Penyerapan dana masyarakat dalam penerimaan peserta didik baru dan penerimaan mahasiswa baru dari tahun ke tahun selalu meningkat, dan jumlahnya semakin besar, yang bila diakumulasikan secara nasional bisa mencapai triliunan rupiah. Penggunaan dana yang besar itu diduga tidak akuntabel, sehingga harus diaudit. Sebenarnya, ada lembaga-lembaga internal maupun eksternal, daerah maupun pusat yang berkompeten mengurusi, mengawasi, dan mengaudit keuangan di lembaga-lembaga pendidikan tersebut, tetapi selalu tidak diketahui hasil kerjanya, dan juga tidak pernah dirasakan oleh masyarakat. Terbukti, praktik-praktik seperti itu masih ada saja. Maka, KPK diharapkan untuk turun tangan. Masyarakat sangat merindukan hasilnya.

Sebenarnya, bukan hanya praktik penerimaan peserta didik baru dan penerimaan mahasiswa baru yang menjadi borok di lembaga-lembaga pendidikan kita saat ini, praktik-praktik kotor lainnya diduga ada banyak sekali. Mulai dari penggunaan dana APBS sampai dengan dana-dana aneka program dari pemerintah atau intitusi lain diduga sarat dengan ketidakjujuran.
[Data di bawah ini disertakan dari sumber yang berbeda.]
/-- Every command of the table answers a next state in every state, and leaves the queue of waiting commands alone (What each step holds). -/
def Obligations.CommandsAnswerAndKeepTheQueue : Prop :=
  ∀ (c : Instr) (s : State), ∃ t, exec c s = .next t ∧ t.pending = s.pending

/-- Every step keeps the rollover day at or below the current day, and equal to it while the clock-set flag is set (R35, R38, R39, 3.1
Archive time). -/
def Obligations.ClockInvariantKept : Prop :=
  ∀ s t : State, ClockInv s → step s = .next t → ClockInv t

/-- Every step keeps every setting and every retention value in its range, and the low watermark below the high one (R125, R126, R174,
R175, R178, 10.1 Settings). -/
def Obligations.SettingsStayInRange : Prop :=
  ∀ s t : State, SettingsInRange s → step s = .next t → SettingsInRange t

/-- Every step keeps every table a map: no key stands twice in any of them (R22, R41, R80, R95, R102, R129, R135, R143, R153). -/
def Obligations.TablesStayKeyed : Prop :=
  ∀ s t : State, TablesKeyed s → step s = .next t → TablesKeyed t

/-- Every step keeps every table, the Batch Queue, the Staging Buffer and the credits in use within their capacities, and each buffered
request fitted to its kind (R20, R21, R22, R61, R69, R84, R95, R102, R131, R135, R143, R149). -/
def Obligations.CapacitiesKept : Prop :=
  ∀ s t : State, TablesKeyed s → WithinCapacity s → CreditsCover s → BufferFits s → step s = .next t →
    WithinCapacity t ∧ CreditsCover t ∧ BufferFits t ∧ t.ie.queue.length ≤ 32 ∧ t.stagedBlocks ≤ 256 ∧ t.ru.queue.length ≤ 512 ∧
    t.cs.dir.length ≤ 1048576 ∧ t.lp.tags.length ≤ 64

/-- Only a sweep decision and a start-up take a live record out of the Reference Map (R18, R80, R81, R83, 5.1 The Reference Map). -/
def Obligations.LiveRecordsStayLive : Prop :=
  ∀ (c : Instr) (s t : State) (ref : Nat), c ≠ .sweepDecision → startsUp c = false → exec c s = .next t →
    (s.lookup ref).isSome → (t.lookup ref).isSome

/-- Only PLACE_HOLD, RELEASE_HOLD and a start-up change the holds; archive time never falls and the clock-set flag stays, but at a start-up
or power loss (R35, R37, R38, R129, R131, R132, 3.1 Archive time, 7.2 The Hold Table). -/
def Obligations.HoldsAndClockGuarded : Prop :=
  (∀ (c : Instr) (s t : State), (∀ r, c ≠ .placeHold r) → (∀ r, c ≠ .releaseHold r) → (∀ b, c ≠ .frameCheck b) →
       (∀ k r, c ≠ .unknownKind k r) → startsUp c = false → exec c s = .next t → t.ru.holds = s.ru.holds) ∧
  ∀ (c : Instr) (s t : State), startsUp c = false → exec c s = .next t →
    s.ck.archiveTime ≤ t.ck.archiveTime ∧ (c ≠ .lossOfNodePower → s.ck.clockSet = true → t.ck.clockSet = true)

/-- Every step keeps at most 8 pins on a partition, no pin where a mover holds it, and the mover-waiting flag true to its wait queue (R50,
R51, R52, R56, 3.5 Readers and movers). -/
def Obligations.PinsAndMoversKept : Prop :=
  ∀ s t : State, TablesKeyed s → (∀ e ∈ s.pc.parts, PinsAndMovers e.2) → step s = .next t → ∀ e ∈ t.pc.parts, PinsAndMovers e.2

/-- Every step keeps the pack queue, the repack queue, the wait for a FREE segment slot, the job and the sweep in agreement with the
partitions' states (R44, R46, R47, R49, R53, R104, R115, R116, R119, R121, R137, R165). -/
def Obligations.QueuesOfDaysAgree : Prop :=
  ∀ s t : State, TablesKeyed s → QueuesAgree s → step s = .next t → QueuesAgree t

/-- A request without credit, or under an outstanding tag, is discarded with its notice and has no other effect (R20, R21, R22, R25, R27,
2.3 Credits, 2.6 Link error notices). -/
def Obligations.CreditAndTagNotices : Prop :=
  ∀ (r : Request) (s : State), s.lp.link = .opened → frameWellFormed r = true → Settled s →
    (∀ k : Kind, k ≠ .linkReset →
      (s.lp.poolFor k.cls (blockNeed k.code r.payload) = none →
        exec (requestRow k r) s = .next (notice Status.noCredit (be 1 r.tag.toNat ++ be 1 k.code ++ [0, 0]) s)) ∧
      (∀ pool, s.lp.poolFor k.cls (blockNeed k.code r.payload) = some pool → (Tab.get s.lp.tags r.tag.toNat).isSome →
        exec (requestRow k r) s = .next (creditsPending (pool.credits (blockNeed k.code r.payload))
          (notice Status.tagInUse (be 1 r.tag.toNat ++ be 1 k.code ++ [0, 0]) (takeCredits (pool.credits (blockNeed k.code r.payload)) s))))) ∧
    (∀ code : Byte, kindOfCode code.toNat = none →
      (s.lp.poolFor .control 0 = none →
        exec (.unknownKind code r) s = .next (notice Status.noCredit (be 1 r.tag.toNat ++ be 1 code.toNat ++ [0, 0]) s)) ∧
      (∀ pool, s.lp.poolFor .control 0 = some pool → (Tab.get s.lp.tags r.tag.toNat).isSome →
        exec (.unknownKind code r) s = .next (creditsPending (pool.credits 0)
          (notice Status.tagInUse (be 1 r.tag.toNat ++ be 1 code.toNat ++ [0, 0]) (takeCredits (pool.credits 0) s)))))

/-- UNKNOWN_KIND, and a CONTROL or QUERY request that fails the header or parameter check, are answered MALFORMED_REQUEST (R12, R13, R16,
R20, R21, R25, 2.2 Arrival of a request frame). -/
def Obligations.MalformedRequestAnswered : Prop :=
  (∀ (k : Kind) (r : Request) (pool : Pool) (s : State), k ≠ .linkReset → k.cls ≠ .ingest → Accepted k r pool s →
    checkedParams k r = none → Answers (requestRow k r) s (replied k r pool Status.malformed [] s)) ∧
  ∀ (code : Byte) (r : Request) (pool : Pool) (s : State), kindOfCode code.toNat = none → s.lp.link = .opened →
    frameWellFormed r = true → s.lp.poolFor .control 0 = some pool → Tab.get s.lp.tags r.tag.toNat = none →
    Answers (.unknownKind code r) s (answered r.tag.toNat Status.malformed []
      (creditsPending (pool.credits 0) (acceptedAs code.toNat .control r pool s)))

/-- A good request of QA or CL whose block is not ready waits in the input frame buffer with its credit; CL then takes one at an event,
oldest first (R20, R31, R84, R177, 2.8 Request kinds). -/
def Obligations.RequestWaitsForItsBlock : Prop :=
  (∀ (k : Kind) (r : Request) (p : Params) (pool : Pool) (s : State), k.server ≠ .ready → Requested k r p pool s →
       s.ready k.server = false → Settled s →
       exec (requestRow k r) s = .next ((acceptedState k r pool s).mapLp fun l =>
         { l with buffer := l.buffer ++ [{ kind := k, tag := r.tag.toNat, epoch := l.epoch, pool := pool, params := p }] })) ∧
  ∀ (v : Saving) (fault : Bool) (s : State), s.cl.saving = some v → (fault = true ∨ 3 ≤ v.step) → Settled s → s.active = true →
    let waiting (t : State) : List BufferedRequest := t.lp.buffer.filter fun b => b.kind.server == .loader
    ∃ t, exec (.eepromWriteCompletion fault) s = .next t ∧ waiting t = (waiting s).tail

/-- FRAME_CHECK: in OPEN an ill-formed frame only queues the notice, a well-formed one is its kind's request; in RESETTING every frame is
discarded (R13, R15, R19, R20, R27, 1.4 Frames, 2.1 Link states). -/
def Obligations.FrameCheckRow : Prop :=
  (∀ s : State, s.lp.link = .opened →
    (∀ frame, readFrame frame = none → Answers (.frameCheck frame) s (enqueue
      { tag := 255, status := 0x83, payload := [], riders := 0, startsReset := false } s)) ∧
    (∀ frame code r, readFrame frame = some (code, r) →
      (∀ k, kindOfCode code = some k → exec (.frameCheck frame) s = exec (requestRow k r) s) ∧
      (kindOfCode code = none → exec (.frameCheck frame) s = exec (.unknownKind (BitVec.ofNat 8 code) r) s)) ∧
    (∀ k r, frameWellFormed r = false → Answers (requestRow k r) s (enqueue
      { tag := 255, status := 0x83, payload := [], riders := 0, startsReset := false } s))) ∧
  ∀ s : State, s.lp.link = .resetting → Settled s →
    (∀ k r, exec (requestRow k r) s = .next s) ∧ (∀ code r, exec (.unknownKind code r) s = .next s) ∧
    ∀ frame, exec (.frameCheck frame) s = .next s

/-- The link form of a record and the parameters of every kind: each field at its width, in order, and nothing else is taken (R1, R4, R10,
R11, R16, R63, R74, R92, R153, R175, 1.3 The link form of a record). -/
def Obligations.RecordAndParameterForms : Prop :=
  (∀ (x : CallRecord) (held : Bool) (rest : Bytes), x.source < 65536 → x.sequence < 281474976710656 → x.key < 281474976710656 →
    x.start < 4294967296 → x.duration < 4294967296 → x.volume < 4294967296 → x.charge < 4294967296 → x.amendCount < 256 →
    (∀ v, x.cell = some v → v < 4294967296) → (∀ v, x.partner = some v → v < 65536) →
    let b := renderRecord x held
    let length := 34 + (if x.cell.isSome then 4 else 0) + (if x.partner.isSome then 2 else 0)
    let format := field b 2 1
    let after := if x.cell.isSome then 38 else 34
    b.length = (if x.cell.isSome then 40 else 36) ∧ field b 0 2 = length ∧ format % 4 = x.cls.code ∧ format.testBit 2 = x.cell.isSome ∧
    format.testBit 3 = x.partner.isSome ∧ format.testBit 4 = x.late ∧ format.testBit 5 = x.clamped ∧ format.testBit 6 = held ∧ format < 128 ∧
    field b 3 1 = x.amendCount ∧ field b 4 2 = x.source ∧ field b 6 6 = x.sequence ∧ field b 12 6 = x.key ∧ field b 18 4 = x.start ∧
    field b 22 4 = x.duration ∧ field b 26 4 = x.volume ∧ field b 30 4 = x.charge ∧ (∀ v, x.cell = some v → field b 34 4 = v) ∧
    (∀ v, x.partner = some v → field b after 2 = v) ∧ (∀ n, length ≤ n → n < b.length → b[n]? = some 0) ∧
    wholeSize (b ++ rest) = some b.length ∧
    (x.sequence < 1099511627776 → readDelivered (b ++ rest) =
      { source := x.source, sequence := x.sequence, key := x.key, cls := x.cls, start := x.start, duration := x.duration, volume := x.volume,
        charge := x.charge, cell := x.cell, partner := x.partner,
        mustBeZero := decide (x.amendCount = 0) && !x.late && !x.clamped && !held }) ∧
    (1099511627776 ≤ x.sequence → (readDelivered (b ++ rest)).mustBeZero = false)) ∧
  (∀ (b : Bytes) (n : Nat), wholeSize b = some n ↔
    3 ≤ b.length ∧ field b 0 2 = 34 + (if (field b 2 1).testBit 2 then 4 else 0) + (if (field b 2 1).testBit 3 then 2 else 0) ∧
    n = (field b 0 2 + 3) / 4 * 4 ∧ n ≤ b.length) ∧
  ∀ (b : Bytes) (x : Params),
    let option (v : Option Nat) : Bytes := match v with | none => [0] | some n => [1] ++ be 4 n
    let within (v : Option Nat) : Prop := ∀ n, v = some n → n < 4294967296
    (readParams .setTime b = some x ↔ ∃ v, v < 4294967296 ∧ b = be 4 v ∧ x = .setTime v) ∧
    (readParams .closeDay b = some x ↔ ∃ v, v < 65536 ∧ b = be 2 v ∧ x = .closeDay v) ∧
    (readParams .setRetention b = some x ↔ ∃ v w now, v < 256 ∧ w < 65536 ∧ b = be 1 v ++ be 2 w ++ flag now ∧ x = .setRetention v w now) ∧
    (readParams .placeHold b = some x ↔ ∃ h : Hold, h.label < 4294967296 ∧ h.key < 281474976710656 ∧ h.maskBits < 256 ∧ h.firstDay < 65536 ∧
      h.lastDay < 65536 ∧ h.classMask < 16 ∧
      b = be 4 h.label ++ be 6 h.key ++ be 1 h.maskBits ++ be 2 h.firstDay ++ be 2 h.lastDay ++ be 1 h.classMask ∧ x = .placeHold h) ∧
    (readParams .releaseHold b = some x ↔ ∃ v, v < 256 ∧ b = be 1 v ∧ x = .releaseHold v) ∧
    (readParams .listHolds b = some x ↔ b = [] ∧ x = .listHolds) ∧
    (readParams .setConfig b = some x ↔ ∃ l : List (Nat × Nat), l.length < 65536 ∧ (∀ e ∈ l, e.1 < 256 ∧ e.2 < 4294967296) ∧
      b = be 2 l.length ++ l.flatMap (fun e => be 1 e.1 ++ be 4 e.2) ∧ x = .setConfig l) ∧
    (readParams .saveConfig b = some x ↔ b = [] ∧ x = .saveConfig) ∧
    (readParams .readStatus b = some x ↔ ∃ clear, b = flag clear ∧ x = .readStatus clear) ∧
    (readParams .readCounters b = some x ↔ ∃ v, v < 256 ∧ b = be 1 v ∧ x = .readCounters v) ∧
    (readParams .clearCounters b = some x ↔ b = [] ∧ x = .clearCounters) ∧
    (readParams .partitionInfo b = some x ↔ ∃ v w, v < 65536 ∧ w < 4294967296 ∧ b = be 2 v ++ be 4 w ∧ x = .partitionInfo v w) ∧
    (readParams .reset b = some x ↔ b = [] ∧ x = .reset) ∧
    (readParams .linkReset b = some x ↔ x = .linkReset) ∧
    (readParams .fileOpen b = some x ↔ ∃ v w, v < 65536 ∧ w < 4294967296 ∧ b = be 2 v ++ be 4 w ∧ x = .fileOpen v w) ∧
    (readParams .records b = some x ↔ x = .records) ∧
    (readParams .fileClose b = some x ↔ (b = [0] ∧ x = .fileClose none) ∨ ∃ (v : Nat) (w : Int), v < 18446744073709551616 ∧
      -9223372036854775808 ≤ w ∧ w < 9223372036854775808 ∧ b = [1] ++ be 8 v ++ beInt w ∧ x = .fileClose (some (v, w))) ∧
    (readParams .fileAbort b = some x ↔ b = [] ∧ x = .fileAbort) ∧
    (readParams .fetch b = some x ↔ ∃ v, v < 18446744073709551616 ∧ b = be 8 v ∧ x = .fetch v) ∧
    (readParams .querySubscriber b = some x ↔ ∃ p : SubscriberParams, p.key < 281474976710656 ∧ p.firstDay < 65536 ∧ p.lastDay < 65536 ∧
      p.classMask < 16 ∧ 1 ≤ p.limit ∧ p.limit ≤ 256 ∧
      (∀ r, p.resume = some r → r.day < 65536 ∧ r.start < 4294967296 ∧ r.ref < 18446744073709551616) ∧
      b = be 6 p.key ++ be 2 p.firstDay ++ be 2 p.lastDay ++ be 1 p.classMask ++ be 1 (p.limit - 1) ++
        (match p.resume with | none => [0] | some r => [1] ++ be 2 r.day ++ be 4 r.start ++ be 8 r.ref) ∧ x = .querySubscriber p) ∧
    (readParams .amend b = some x ↔ ∃ p : AmendParams, p.ref < 18446744073709551616 ∧ p.expected < 256 ∧ p.charge < 4294967296 ∧
      within p.duration ∧ within p.volume ∧
      b = be 8 p.ref ++ be 1 p.expected ++ be 4 p.charge ++ option p.duration ++ option p.volume ∧ x = .amend p) ∧
    (readParams .readAccount b = some x ↔ ∃ v w, v < 65536 ∧ w < 65536 ∧ b = be 2 v ++ be 2 w ∧ x = .readAccount v w) ∧
    (readParams .auditScan b = some x ↔ ∃ f : ScanFilter, f.sourceMatch < 65536 ∧ f.sourceMask < 65536 ∧ f.classMask < 16 ∧ f.firstDay < 65536 ∧
      f.lastDay < 65536 ∧ f.keyMatch < 281474976710656 ∧ f.keyMask < 281474976710656 ∧ f.flagsMatch < 16 ∧ f.flagsMask < 16 ∧
      b = be 2 f.sourceMatch ++ be 2 f.sourceMask ++ be 1 f.classMask ++ be 2 f.firstDay ++ be 2 f.lastDay ++ be 6 f.keyMatch ++
        be 6 f.keyMask ++ be 1 f.flagsMatch ++ be 1 f.flagsMask ∧ x = .auditScan f) ∧
    (readParams .verifyDays b = some x ↔ ∃ v w, v < 65536 ∧ w < 65536 ∧ b = be 2 v ++ be 2 w ∧ x = .verifyDays v w) ∧
    (readParams .cancel b = some x ↔ ∃ v, v < 256 ∧ b = be 1 v ∧ x = .cancel v)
Sekali lagi KPK sangat diharapkan menyentuhnya. KPK diharapkan mau mengaudit keuangan sekolah-sekolah (dan perguruan tinggi) dan menyeret pelaku-pelaku pendidikan yang kedapatan melakukan korupsi. Bersihkan lingkungan pendidikan dari korupsi! Mari kita bangun lingkungan pendidikan yang steril.